I've started playing cards with my five-year-old daughter. Go Fish, Snap, Uno -- fun kids games. One night, I was just playing around with cards on the floor, dealing ten hands of hold 'em and a flop, turn and river, and seeing which of the ten hands would win. My daughter plopped down and decided that she wanted to play, too. We "invented" the following game together, which has been an amazing eye-opener for me...

The game -- Deal ten opening hands of hold 'em face down as in a regular game, except deal five to your opponent and five to you. Each person looks at their five starting hands and selects one of the five hands to keep; the remaining four hands for each player are discarded. Each player turns up their starting hand. The dealer deals out three successive runs of common cards as in hold 'em (that is, the flop, turn and river three times, skipping the "burn" cards). After each set of five common cards, the winner is determined (let the child figure this out -- also teaches them to watch for straights and flushes). The set of five common cards are collected and turned face down next to the winning hand to keep track of who won. The winner is the player that wins the most out of three rounds. Then collect all cards, shuffle and re-deal.

Its fun for children because its easy to play, they are actively involved with each step, it teaches them to make decisions (which hand to play when its close -- Q9 or JT?), and it moves quickly.

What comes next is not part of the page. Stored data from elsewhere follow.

-- ==== Sys2Proof/Machine/Placement.lean ====
section
/-! DEFINITION. Placing teams, clusters and generators (R237, R309 to R316), retirement, abandonment and launch
completion (R317, R350, R351). -/

namespace Sys2Proof.Machine

/-! ### Demands (R314) -/

/-- What a team takes of a core: group slots and registers of its bank, tiles, bytes of local store, bytes of tile store,
bytes of the die's version store. -/
structure Demand where
  /-- Group slots. -/
  slots : Nat
  /-- Registers summed over the groups. -/
  regs : Nat
  /-- Accumulator tiles. -/
  acc : Nat
  /-- Bytes of local store. -/
  loc : Nat
  /-- Bytes of tile store. -/
  tile : Nat
  /-- Bytes of version store. -/
  share : Nat
  deriving DecidableEq, Repr

/-- No demand. -/
def Demand.zero : Demand := { slots := 0, regs := 0, acc := 0, loc := 0, tile := 0, share := 0 }
/-- The sum of two demands. -/
def Demand.add (a b : Demand) : Demand :=
  { slots := a.slots + b.slots, regs := a.regs + b.regs, acc := a.acc + b.acc, loc := a.loc + b.loc, tile := a.tile + b.tile
    share := a.share + b.share }
/-- The greater of two demands in every part. -/
def Demand.max (a b : Demand) : Demand :=
  { slots := Nat.max a.slots b.slots, regs := Nat.max a.regs b.regs, acc := Nat.max a.acc b.acc, loc := Nat.max a.loc b.loc
    tile := Nat.max a.tile b.tile, share := Nat.max a.share b.share }
/-- A demand `n` times. -/
def Demand.times (n : Nat) (a : Demand) : Demand :=
  { slots := n * a.slots, regs := n * a.regs, acc := n * a.acc, loc := n * a.loc, tile := n * a.tile, share := n * a.share }

/-- What a launch's teams take; the tile part is the ceiling. -/
def Spec.demand (p : Spec) : Demand :=
  { slots := sumNat (p.roles.map (·.groups)), regs := sumNat (p.roles.map (fun r => r.groups * r.regs)), acc := p.acc
    loc := sumNat (p.carve.map (·.bytes)), tile := 4096 * p.tile, share := 2 * 65536 * p.vq }

/-- The resident teams of a core. -/
def residents (s : State) (core : Nat) : List Team := (s.teams.map (·.2)).filter (fun t => t.seat.core = core && !t.saved)

/-- What a spring slot of a partition reserves: the registers, local store, tile ceiling and version quota of its largest generator
template (R237). -/
def template (s : State) (part : Nat) : Demand :=
  { (s.springs.filter (fun e => partOf s e.2.ctx = part)).foldl (fun d e => d.max e.2.spec.demand) Demand.zero with slots := 0, acc := 0 }

/-- What a resident team takes. A generator in a slot takes the whole slot (R237). -/
def teamUse (s : State) (t : Team) : Demand :=
  let x := { t.spec.demand with tile := t.tres }
  if t.gen.any (fun g => g.place != 0) then x.max (template s t.part) else x

/-- What the resident teams and the kept holdings of a core take, with the group slots and registers of one bank. -/
def coreUse (s : State) (core bank : Nat) : Demand :=
  let use := (residents s core).foldl (fun d t =>
    let x := teamUse s t
    d.add (if t.seat.bank = bank then x else { x with slots := 0, regs := 0 })) Demand.zero
  { use with tile := use.tile + sumNat ((s.kept.filter (fun k => keptCore s k = some core)).map (·.hold)) }
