/-- The pool regions of a stream: offset and length (R406). -/
def PStream.poolRegions (p : PStream) : List (Nat × Nat) :=
  [(p.fld 547 522, 64), (p.fld 521 496, 4), (p.fld 287 262, 4), (p.fld 495 470, 2 * p.width * 128), (p.fld 469 444, p.fld 417 400),
   (p.fld 443 418, p.fld 399 382)]
/-- The PA regions of a stream (R406). -/
def PStream.paRegions (p : PStream) : List (Nat × Nat) :=
  [(p.fld 863 812, 3 * p.width * p.height * 4), (p.fld 811 760, p.nfb * p.fld 707 676), (p.fld 759 708, p.fld 675 644)]
/-- A PA region meets an address of a kind whose bounds are multiples of 64 MiB, as those of R14 are; an empty region meets none. -/
def regionMeets (f : Nat → Bool) (r : Nat × Nat) : Bool :=
  r.2 ≠ 0 && (List.range (r.2 / 2 ^ 26 + 2)).any (fun i => f (min (r.1 + 2 ^ 26 * i) (r.1 + r.2 - 1)))
/-- A reserved address (R14). -/
def paReserved (pa : Nat) : Bool := !(inDram pa || inHandoff pa || inRegs pa || inPool pa)
/-- A PA region meets a reserved address (R14, R406). -/
def regionBad (r : Nat × Nat) : Bool := regionMeets paReserved r
/-- A PA region meets the DRAM of a die that the variant lacks (R15, R23). -/
def regionAbsent (s : State) (r : Nat × Nat) : Bool := regionMeets (fun pa => inDram pa && !s.diePresent (pa / 2 ^ 36)) r
/-- The millrace reservations of a stream: vault and units (R422). -/
def PStream.millrace (p : PStream) : List (Nat × Nat) :=
  (if p.desc.getLsbD 370 then [(p.fld 369 363, p.fld 381 371)] else []) ++ (if p.desc.getLsbD 351 then [(p.fld 350 344, p.fld 362 352)] else [])
/-- The units that a stream reserves on a vault. -/
def PStream.mrOn (p : PStream) (v : Nat) : Nat := sumNat ((p.millrace.filter (fun e => e.1 = v)).map (·.2))
/-- The millrace rule refuses the stream (R422). -/
def millraceRefuses (s : State) (part : Nat) (p : PStream) : Bool :=
  p.millrace.any (fun e =>
    let x := s.vault e.1
    decide (1024 < x.floor + x.pin + x.mr + p.mrOn e.1 + 21) || (match look s.parts part with
      | some q => !q.vaults.getLsbD e.1
      | none => true))
/-- Adds a stream's millrace units to its vaults' MR, or takes them away. -/
def applyMillrace (s : State) (p : PStream) (add : Bool) : State :=
  p.millrace.foldl (fun s e =>
    let x := s.vault e.1
    s.setVault e.1 { x with mr := if add then x.mr + e.2 else x.mr - e.2 }) s

/-- The rule of R419 for a pipeline and the streams that it would serve. -/
def pipeFits (ps : List PStream) : Bool :=
  let sum := sumNat (ps.map (fun p => 64 * p.width))
  decide (sum ≤ 288000) && ps.all (fun p => decide (sum ≤ 32 * p.linepc * p.nenc))
/-- The lowest-numbered pipelines of the device that can take the stream; none when there are too few (R24, R419). -/
def pickPipes (s : State) (p : PStream) : Option (List Nat) :=
  let ok := (List.range s.encoders).filter (fun i => pipeFits (p :: (s.streams.filter (fun e => e.2.pipes.contains i)).map (·.2)))
  if ok.length < p.nenc then none else some (ok.take p.nenc)

/-- A condition of R406 that carries code 7. -/
def openRefused (s : State) (part : Nat) (p : PStream) : Bool :=
  let w := p.width
  let h := p.height
  (look s.streams (p.fld 5 0)).isSome || w % 32 ≠ 0 || decide (w < 64 ∨ 7680 < w) || decide (h < 32 ∨ 4320 < h) ||
  decide (p.fld 343 331 ≤ h) || decide (p.fld 343 331 ≤ p.fld 304 296) || decide (p.period < 5000000) ||
  (p.nenc = 0 && !p.dpen) || (decide (0 < p.nenc) && decide (4096 < w)) || p.lcmask = 0 ||
  (List.range 32).any (fun n => p.lcmask.getLsbD n && (s.lc n).run == .section_ && (s.lc n).runs) ||
  p.poolRegions.any (fun r => decide (poolBytes < r.1 + r.2)) ||
  s.streams.any (fun e => e.2.poolRegions.any (fun r => p.poolRegions.any (fun q => decide (q.1 < r.1 + r.2 ∧ r.1 < q.1 + q.2)))) ||
  p.paRegions.any regionBad ||
  (p.dpen && s.streams.any (fun e => e.2.dpen && e.2.fld 289 288 = p.fld 289 288)) || millraceRefuses s part p || (pickPipes s p).isNone

/-- A unit that the stream names is one that the configuration record leaves out: of the E-die, or a vault or the DRAM of a die that is
absent (R23, R24, R434). -/
def openAbsent (s : State) (p : PStream) : Bool :=
  decide (s.maxStreams ≤ p.fld 5 0) || (List.range 32).any (fun n => p.lcmask.getLsbD n && decide (s.lcores ≤ n)) ||
  (p.dpen && decide (s.dpOutputs ≤ p.fld 289 288)) || decide (s.encoders < p.nenc) ||
  p.poolRegions.any (fun r => decide (r.1 + r.2 ≤ poolBytes ∧ s.poolSize < r.1 + r.2)) ||
  p.millrace.any (fun e => !s.diePresent (e.1 / 32)) || p.paRegions.any (regionAbsent s)

/-- A stream as its acceptance makes it: frame 0 starts at the first whole multiple of the frame period, or with DPEN at the output's
next frame start, which lies within a frame period (R406, log entry 48). -/
def newStream (part now : Nat) (desc : BitVec 1024) : PStream :=
  let p : PStream :=
    { part := part, desc := desc, tf := 0, frame := none, latch := (0, 0), pose := { time := 0, q := [0x3F800000, 0, 0, 0, 0, 0, 0] },
      index := 0, listed := [], frames := [], last := none, sbwcnt := 0, sevcnt := 0, slastbw := 0, sbsput := 0, sbsget := 0,
      sbsdrop := 0, sbadidx := 0, pipes := [], key := true, dropping := none, encoded := [], closing := none }
  { p with tf := if p.dpen then pCycles now + 1 + Config.dpPhase (p.fld 289 288) (pCycles now) % p.period
                 else (pCycles now / p.period + 1) * p.period }
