-- ==== Sys2Proof/Machine/Queues.lean ====
section
/-! DEFINITION. The queue engines: take-up, checks, waits and issue of packets, queue errors, timelines (R427 to R436). -/

namespace Sys2Proof.Machine

/-! ### Where rings and records may lie (R427) -/

/-- A legal QSIZE (R428). -/
def queueSize (n : Nat) : Bool := (List.range 13).any (fun i => n = 4096 * 2 ^ i)

/-! ### Packet types (R434) -/

/-- A packet type. -/
structure PType where
  /-- TYPE. -/
  typ : Nat
  /-- It belongs on queue 0. -/
  admin : Bool
  /-- It names a context. -/
  named : Bool
  /-- The body's words; the least number of a body whose length depends on its own fields. -/
  words : Nat
  deriving DecidableEq, Repr

/-- The packet types, by TYPE. -/
def packetTypes : List PType :=
  [⟨0x01, true, false, 9⟩, ⟨0x02, true, false, 1⟩, ⟨0x03, true, false, 8⟩, ⟨0x04, true, false, 4⟩, ⟨0x05, true, false, 1⟩,
   ⟨0x06, true, false, 1⟩, ⟨0x07, true, false, 2⟩, ⟨0x08, true, false, 7⟩, ⟨0x09, true, false, 1⟩, ⟨0x10, false, false, 0⟩,
   ⟨0x11, false, true, 4⟩, ⟨0x12, false, true, 0⟩, ⟨0x13, false, true, 2⟩, ⟨0x14, false, true, 0⟩, ⟨0x15, false, true, 1⟩,
   ⟨0x16, false, true, 2⟩, ⟨0x17, false, true, 12⟩, ⟨0x18, false, true, 1⟩, ⟨0x19, false, false, 16⟩, ⟨0x1A, false, false, 1⟩,
   ⟨0x1B, false, true, 1⟩, ⟨0x1C, false, true, 2⟩]

/-- The packet type of a TYPE value. -/
def ptypeOf (typ : Nat) : Option PType := packetTypes.find? (fun t => t.typ = typ)
/-- A type whose body's length depends on its fields: PART.RESIZE and RESUME. -/
def elastic (typ : Nat) : Bool := typ = 0x03 || typ = 0x15

/-- Word n of a body. -/
def pword (p : Packet) (n : Nat) : Nat := (p.body[n]?.getD 0).toNat
/-- The body as one number. -/
def pnum (p : Packet) : Nat := leVal (p.body.flatMap (fun x => toBytes 8 x.toNat))
/-- The words that the body of a type must have, from its own fields. -/
def pneed (p : Packet) (t : PType) : Nat :=
  if t.typ = 0x03 then 8 + 17 * (pword p 5 % 65536) else if t.typ = 0x15 then (if bit (pword p 0) 0 then 17 else 1) else t.words

/-! ### Fields of the bodies (R222, R405, R434) -/

/-- A reserved bit of a spring declaration is set, or a field is out of range or breaks a rule given with it (R222). -/
def springBad (n : Nat) : Bool :=
  let blk := bits n 116 112
  bits n 511 416 ≠ 0 || bits n 383 377 ≠ 0 || bits n 319 304 ≠ 0 || bits n 255 244 ≠ 0 || bits n 191 180 ≠ 0 || bits n 119 117 ≠ 0 ||
  bits n 63 57 ≠ 0 || decide (blk < 12 ∨ 21 < blk) || bits n 56 0 % 2 ^ blk ≠ 0 || bits n 243 192 % 2 ^ blk ≠ 0 ||
  bits n 179 128 % 4096 ≠ 0 || bits n 111 64 = 0 || bits n 111 64 % 2 ^ blk ≠ 0 || bits n 303 256 = 0 || bits n 303 256 % 2 ^ blk ≠ 0

/-- A reserved bit of the body is set, or a field lies outside its range or breaks its alignment, multiple or size rule
(R434). -/
def bodyBad (s : State) (p : Packet) : Bool :=
  let w := pword p
  match p.typ.toNat with
  | 0x01 => 64 ≤ w 0 || w 5 % 4096 ≠ 0 || !ringSize (bits (w 6) 16 0) || bits (w 6) 31 17 ≠ 0 || bits (w 6) 39 37 ≠ 0 || bits (w 6) 63 47 ≠ 0
  | 0x02 => 64 ≤ w 0
  | 0x03 => 64 ≤ w 0 || 65536 ≤ w 5 || (List.range (w 5 % 65536)).any (fun i => decide (2 ^ 32 ≤ w (8 + 17 * i)))
  | 0x04 => 2 ^ 14 ≤ w 0 || w 0 % 256 = 0 || w 1 % 4096 ≠ 0 || !queueSize (w 2) || w 3 % 8 ≠ 0
  | 0x05 => 256 ≤ w 0
  | 0x06 => w 0 % 4096 ≠ 0
  | 0x07 => w 0 % 4096 ≠ 0
  | 0x08 => w 6 % 64 ≠ 0
  | 0x09 => 4 ≤ w 0
  | 0x11 => w 0 % 4096 ≠ 0 || w 1 % 4096 ≠ 0 || w 2 % 4096 ≠ 0 || 4 ≤ w 3
  | 0x13 => 2 ^ 57 ≤ w 0 || 16 ≤ w 1
  | 0x15 => 2 ≤ w 0
  | 0x16 => w 0 % 4096 ≠ 0 || 2 ^ 57 ≤ w 0 || w 1 % 4096 ≠ 0
  | 0x17 => springBad (pnum p)
  | 0x18 => 64 ≤ w 0
  | 0x19 => s.edie && (newStream 0 s.now (BitVec.ofNat 1024 (pnum p))).bad4
  | 0x1A => 64 ≤ w 0
  | 0x1B => 65536 ≤ w 0
  | 0x1C => 2 ≤ w 1
  | _ => false

/-! ### The checks of a packet (R429 to R434) -/

/-- A wait entry names a queue that the packet's queue may not name, or one that is not enabled (R432). -/
def waitBad (s : State) (q : Nat) (e : Nat × DWord) : Bool :=
  !(s.queue e.1).en || !(q = 0 || e.1 = 0 || (s.queue e.1).part = (s.queue q).part)

/-- The checks of a packet that has been read, and the code of the first that fails (R429 to R434). -/
def checkPacket (s : State) (p : Packet) : Option Nat :=
  match ptypeOf p.typ.toNat with
  | none => some 3
  | some t =>
    if t.admin != (p.queue = 0) then some 9
    else if p.body.length ≠ pneed p t then some 1
    else if p.reserved || (!p.sig && p.sigval ≠ 0) || (!t.named && p.context ≠ 0) || bodyBad s p then some 4
    else if p.sig && (p.sigval - (s.queue p.queue).last).toInt ≤ 0 then some 5
    else if p.waits.any (waitBad s p.queue) then some 6
    else none

/-- The context that a packet names: it must be one of the queue's partition; CTX.CREATE names one that is not there
(R434). -/
def contextBad (s : State) (p : Packet) : Bool :=
  match ptypeOf p.typ.toNat with
  | some t =>
    if !t.named then false
    else match look s.ctxs p.context.toNat with
      | some c => p.typ = 0x11 || c.part != (s.queue p.queue).part
      | none => p.typ ≠ 0x11 || p.context = 0
  | none => false

/-! ### Errors and completion (R433, R436) -/

/-- A queue that QUEUE.DESTROY names goes once every packet taken up from it has completed. -/
def finishQueue (s : State) (q : Nat) : State :=
  let x := s.queue q
  match x.closing with
  | some n => if x.head.isNone && x.flights = [] then (s.setQueue q Queue.zero).completePacket (0, n) else s
  | none => s

/-- A queue error at a packet of a QGET: the queue halts (R436). -/
def queueErrorAt (s : State) (q : Nat) (get : Word) (code cause : Nat) : State :=
  let x := s.queue q
  let err : Nat := get.toNat * 2 ^ 32 + cause * 2 ^ 8 + code
  let s := s.setQueue q { x with halt := true, wait := false, head := none, err := BitVec.ofNat 64 err }
  finishQueue (postEvent s (if q = 0 then 64 else x.part) 2 (eventBody [(0, q), (8, err)])) q

/-- A queue error: the queue halts before the packet (R436). -/
def queueError (s : State) (q code cause : Nat) : State := queueErrorAt s q (s.queue q).get code cause

/-- How the issue of a packet ends. -/
inductive PEnd where
  /-- A refusal: code and cause. -/
  | refuse (s : State) (code cause : Nat)
  /-- It takes effect and has completed. -/
  | done (s : State)
  /-- It takes effect and completes later. -/
  | later (s : State)
  /-- It waits. -/
  | wait

/-- The packet's number on its queue, should it issue. -/
def pid (p : Packet) (s : State) : Nat × Nat := (p.queue, (s.queue p.queue).next)

/-- A packet has issued (R429, R431, R433). -/
def issued (p : Packet) (fin : Bool) (s : State) : State :=
  let x := s.queue p.queue
  finishQueue (s.setQueue p.queue { x with
    flights := x.flights ++ [{ num := x.next, sig := if p.sig then some p.sigval else none, done := fin }]
    next := x.next + 1
    get := x.get + BitVec.ofNat 32 (8 * p.len)
    head := none
    wait := false
    last := if p.sig then p.sigval else x.last }) p.queue

/-- The issue of a packet with its effect, on a queue that runs (R429 to R436). -/
def runPacket (p : Packet) (eff : Packet → State → PEnd) (s : State) : State :=
  if !(s.queue p.queue).en || (s.queue p.queue).halt then s
  else match checkPacket s p with
  | some code => queueError s p.queue code 0
  | none =>
    if contextBad s p then queueError s p.queue 7 0
    else match eff p s with
    | .refuse s' code cause => queueError s' p.queue code cause
    | .done s' => issued p true s'
    | .later s' => issued p false s'
    | .wait => s

/-! ### Take-up (R429, R430) -/

/-- A word of the ring from a free-running offset. -/
def ringWord (s : State) (x : Queue) (i : Nat) : Nat :=
  leVal ((List.range 8).map (fun k => Mem.read s.mem (x.base.toNat + (x.get.toNat + 8 * i + k) % x.size.toNat)))

/-- A port or a halted vault holds the read of the first words at the head of a ring (R319, R445). -/
def ringHeld (s : State) (x : Queue) (words : Nat) : Bool :=
  (List.range words).any (fun i => linkHeld s (x.base.toNat + (x.get.toNat + 8 * i) % x.size.toNat) 8)

/-- The packet at the head of a ring. -/
def readPacket (s : State) (q : Nat) (x : Queue) (len : Nat) : Packet :=
  let w := (List.range len).map (ringWord s x)
  let at' (i : Nat) : Nat := w[i]?.getD 0
  let h := at' 0
  let nw := bits h 12 10
  { queue := q, typ := BitVec.ofNat 8 h, context := BitVec.ofNat 32 (at' 2), bar := bit h 9, sig := bit h 8, sigval := BitVec.ofNat 64 (at' 1)
    waits := (List.range nw).map (fun i => (at' (4 + 2 * i) % 256, BitVec.ofNat 64 (at' (3 + 2 * i)))), len := len
    reserved := bits h 63 32 ≠ 0 || bits h 15 13 ≠ 0 || decide (2 ^ 32 ≤ at' 2) || decide (4 < nw) ||
      (List.range nw).any (fun i => decide (256 ≤ at' (4 + 2 * i)))
    body := (w.drop (3 + 2 * nw)).map (BitVec.ofNat 64) }

/-- The code that the header alone gives (R429, step 2). A LEN above QSIZE gives code 2 before a mismatch gives code 1, as
the example after R445 has it (log entry 30). -/
def headerCode (x : Queue) (h : Nat) : Option Nat :=
  let len := bits h 31 16
  let least (t : PType) : Nat := 3 + 2 * bits h 12 10 + t.words
  if len = 0 then some 1
  else if x.size.toNat < 8 * len then some 2
  else match ptypeOf (bits h 7 0) with
    | none => none
    | some t => if (elastic t.typ && len < least t) || (!elastic t.typ && len ≠ least t) then some 1 else none

/-- PACKET_TAKE_UP (R429). -/
def execPacketTakeUp (q : Nat) (s : State) : Host.Outcome State Fault Refusal :=
  let x := s.queue q
  if !x.en || x.halt || x.head.isSome || x.closing.isSome || x.size = 0 then .next s
  else
    let s := s.setQueue q { x with seen := x.put }
    let avail := (x.put - x.get).toNat
    let h := ringWord s x 0
    if x.size.toNat < avail then .next (queueError s q 8 0)
    else if avail < 8 || ringHeld s x 1 then .next s
    else match headerCode x h with
    | some c => .next (queueError s q c 0)
    | none =>
      if avail < 8 * bits h 31 16 || ringHeld s x (bits h 31 16) then .next s
      else
        let p := readPacket s q x (bits h 31 16)
        match checkPacket s p with
        | some c => .next (queueError s q c 0)
        | none => .next (s.setQueue q { s.queue q with head := some p })

/-- A wait entry is satisfied (R432). -/
def waitMet (s : State) (e : Nat × DWord) : Bool := decide (0 ≤ ((s.queue e.1).tlval - e.2).toInt)
/-- The head packet's waits are satisfied, and with BAR every earlier packet has completed (R431, R432). -/
def mayIssue (s : State) (p : Packet) : Bool :=
  p.waits.all (waitMet s) && (!p.bar || (s.queue p.queue).flights.all (·.done))

/-- TIMELINE_ADVANCE (R433): the timeline takes the greatest SIGVAL among the packets that have completed with every earlier
one, and the mirror is written with it: while a port or a halted vault holds that write, the advance waits (R445). -/
def execTimelineAdvance (q : Nat) (s : State) : Host.Outcome State Fault Refusal :=
  let x := s.queue q
  let out := x.flights.takeWhile (·.done)
  let x' := { x with flights := x.flights.dropWhile (·.done) }
  match (out.filterMap (·.sig)).getLast? with
  | none => .next (finishQueue (s.setQueue q x') q)
  | some v =>
    if x.tlmir ≠ 0 && linkHeld s x.tlmir.toNat 8 then .next s
    else
    let s := s.setQueue q { x' with tlval := v }
    .next (finishQueue (if x.tlmir = 0 then s else s.poke x.tlmir.toNat (toBytes 8 v.toNat)) q)

/-! ### The host's writes of queue registers (R428, R436) -/

/-- QPUT (R428): bits [2:0] are ignored. -/
def execQput (q : Nat) (value : Word) (s : State) : Host.Outcome State Fault Refusal :=
  if 255 < q then .next s else .next (s.setQueue q { s.queue q with put := value &&& 0xFFFFFFF8 })

/-- QCTL with RESTART (R436), whether the queue is enabled or not. -/
def execQctlRestart (q : Nat) (value : DWord) (s : State) : Host.Outcome State Fault Refusal :=
  if value.getLsbD 1 && decide (q < 256) then
    .next (s.setQueue q { s.queue q with get := BitVec.ofNat 32 (bits value.toNat 63 35 * 8), halt := false, head := none, wait := false })
  else .next s

/-- QCTL with ENABLE (R428, R440): queue 0 alone, once the firmware releases queues and the ring is one that R427 and R428
allow. -/
def execQctlEnable (value : DWord) (s : State) : Host.Outcome State Fault Refusal :=
  let x := s.queue 0
  if value.getLsbD 0 && bits s.host.fwstat.toNat 29 28 = 2 && queueSize x.size.toNat && hostSpan s x.base.toNat x.size.toNat then
    .next (s.setQueue 0 { x with en := true })
  else .next s

end Sys2Proof.Machine
end

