-- ==== Sys2Proof/Certificates/Slice0/Obligations.lean ====
section
/-! DEFINITION. The statements about the KV4 for the provers. -/

open Sys2Proof Sys2Proof.Machine

/-! ### Words of registers alone -/

/-- R114, R115, R30: IADD, ISUB, IMUL, IMULH, IMAD, IMIN, IMAX and IABS complete, and each lane of the destination takes
the exact integer value of the operation, wrapped to the type's width or clamped under .sat.
R116 to R120: the shifts, the funnel shift, the bit-field words, the bit counts, the reversal and the bitwise split
function complete, and each lane of the destination takes the value that its rule gives. -/
def Obligations.IntegerShiftAndBitWords : Prop :=
  (
    let val (f : Int → Int → Int → Int) (c : Ctx) : Out :=
      let ty := tyOr 2 c.w
      eachLane c (is64 ty) (fun l => intResult ty (satOf c.w)
        (f (intVal ty (c.a (is64 ty) l)) (intVal ty (c.b (is64 ty) l)) (intVal ty (c.c' (is64 ty) l))))
    Completes (rowAt 0x040) .iadd (val (fun a b _ => a + b)) ∧
    Completes (rowAt 0x041) .isub (val (fun a b _ => a - b)) ∧
    Completes (rowAt 0x042) .imul (val (fun a b _ => a * b)) ∧
    Completes (rowAt 0x043) .imulh (val (fun a b _ => a * b / 2 ^ 32)) ∧
    Completes (rowAt 0x044) .imad (val (fun a b c => a * b + c)) ∧
    Completes (rowAt 0x045) .imin (val (fun a b _ => min a b)) ∧
    Completes (rowAt 0x046) .imax (val (fun a b _ => max a b)) ∧
    Completes (rowAt 0x047) .iabs (val (fun a _ _ => |a|))) ∧
  (
    let ty (c : Ctx) : Nat := tyOr 2 c.w
    let wide (c : Ctx) : Bool := is64 (ty c)
    let n (c : Ctx) : Nat := if wide c then 64 else 32
    let count (c : Ctx) (l : Nat) : Nat := if mBit c.w 10 then c.b false l % n c else c.b false l
    Completes (rowAt 0x048) .shl (fun c => eachLane c (wide c) (fun l =>
      if n c ≤ count c l then 0 else c.a (wide c) l * 2 ^ count c l % 2 ^ n c)) ∧
    Completes (rowAt 0x049) .shr (fun c => eachLane c (wide c) (fun l =>
      if intSigned (ty c) then wrapI (n c) (sgn (n c) (c.a (wide c) l) / (2 ^ min (count c l) (n c) : Int))
      else if n c ≤ count c l then 0 else c.a (wide c) l / 2 ^ count c l)) ∧
    Completes (rowAt 0x04A) .fsh (fun c => eachLane c false (fun l =>
      let k := if mBit c.w 10 then c.c' false l % 32 else min (c.c' false l) 32
      let t := c.a false l * 2 ^ 32 + c.b false l
      if mBit c.w 11 then t * 2 ^ k / 2 ^ 32 % 2 ^ 32 else t / 2 ^ k % 2 ^ 32)) ∧
    Completes (rowAt 0x04B) .bfe (fun c => eachLane c false (fun l =>
      let pos := min (c.b false l) 32
      let len := min (c.c' false l) (32 - pos)
      let x := c.a false l / 2 ^ pos % 2 ^ len
      if len = 0 then 0 else if intSigned (ty c) then wrapI 32 (sgn len x) else x)) ∧
    Completes (rowAt 0x04C) .bfi (fun c => eachLane c false (fun l =>
      let pos := min (c.c' false l % 256) 32
      let len := min (c.c' false l / 256 % 256) (32 - pos)
      c.b false l % 2 ^ pos + c.a false l % 2 ^ len * 2 ^ pos + c.b false l / 2 ^ (pos + len) * 2 ^ (pos + len))) ∧
    Completes (rowAt 0x04D) .popc (fun c => eachLane c false (fun l =>
      ((List.range 64).filter (fun i => (c.a (wide c) l).testBit i)).length)) ∧
    Completes (rowAt 0x04E) .clz (fun c => eachLane c false (fun l =>
      if c.a (wide c) l = 0 then n c else n c - 1 - Nat.log2 (c.a (wide c) l))) ∧
    Completes (rowAt 0x04F) .brev (fun c => eachLane c (wide c) (fun l =>
      (((List.range (n c)).filter (fun i => (c.a (wide c) l).testBit i)).map (fun i => 2 ^ (n c - 1 - i))).sum)) ∧
    Completes (rowAt 0x050) .bfn (fun c => eachLane c false (fun l =>
      ((List.range 32).map (fun j =>
        let t := 2 * b2n ((c.a false l).testBit j) + b2n ((c.b false l).testBit j)
        if (if (c.c' false l).testBit j then mBits c.w 7 4 else mBits c.w 3 0).testBit t then 2 ^ j else 0)).sum)))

If you want to teach a youngster how to play poker, this is an excellent game -- they learn the value of hands by selecting the best from five starting hands, and the determine the winning hand each time. When my daughter sees poker on TV, she's now always saying something like "Look, Ace-Jack. That's not as good as Ace-Queen, is it? And Queen-Queen would be better, too."

Here's the fairly amazing thing this game has taught me about hand strength: almost EVERY round of this game ends up 2-1. Try it. It is very rare that one of the two hands wins 3-0. The starting hand has to clearly dominate (ex. KK vs. J7) to end up winning 3-0. Even in the pair vs. pair situation (ex. JJ vs 44), the 44 will probably win one of three times. More than playing real poker, this simple game helps put the "bad beats" into perspective, because you realize that with any 5 random common board cards from the remainder of the deck, the "underdog" will usually win 1 out of 3 times unless it is clearly dominated. (I understand that if you dealt out all of the remaining cards in the deck into groups of 5 (which you can do 6 times with the remaining 32 cards), the results would look closer to the actual starting-hand winning percentages.)

If you play cards with children, try it. I suppose you could add some chips to the game to add fun/complexity. Each person starts with, say, 10 chips. In a 2-1 result, the loser gives one chip to the winner. In a 3-0 result, the loser gives 3 chips to the winner.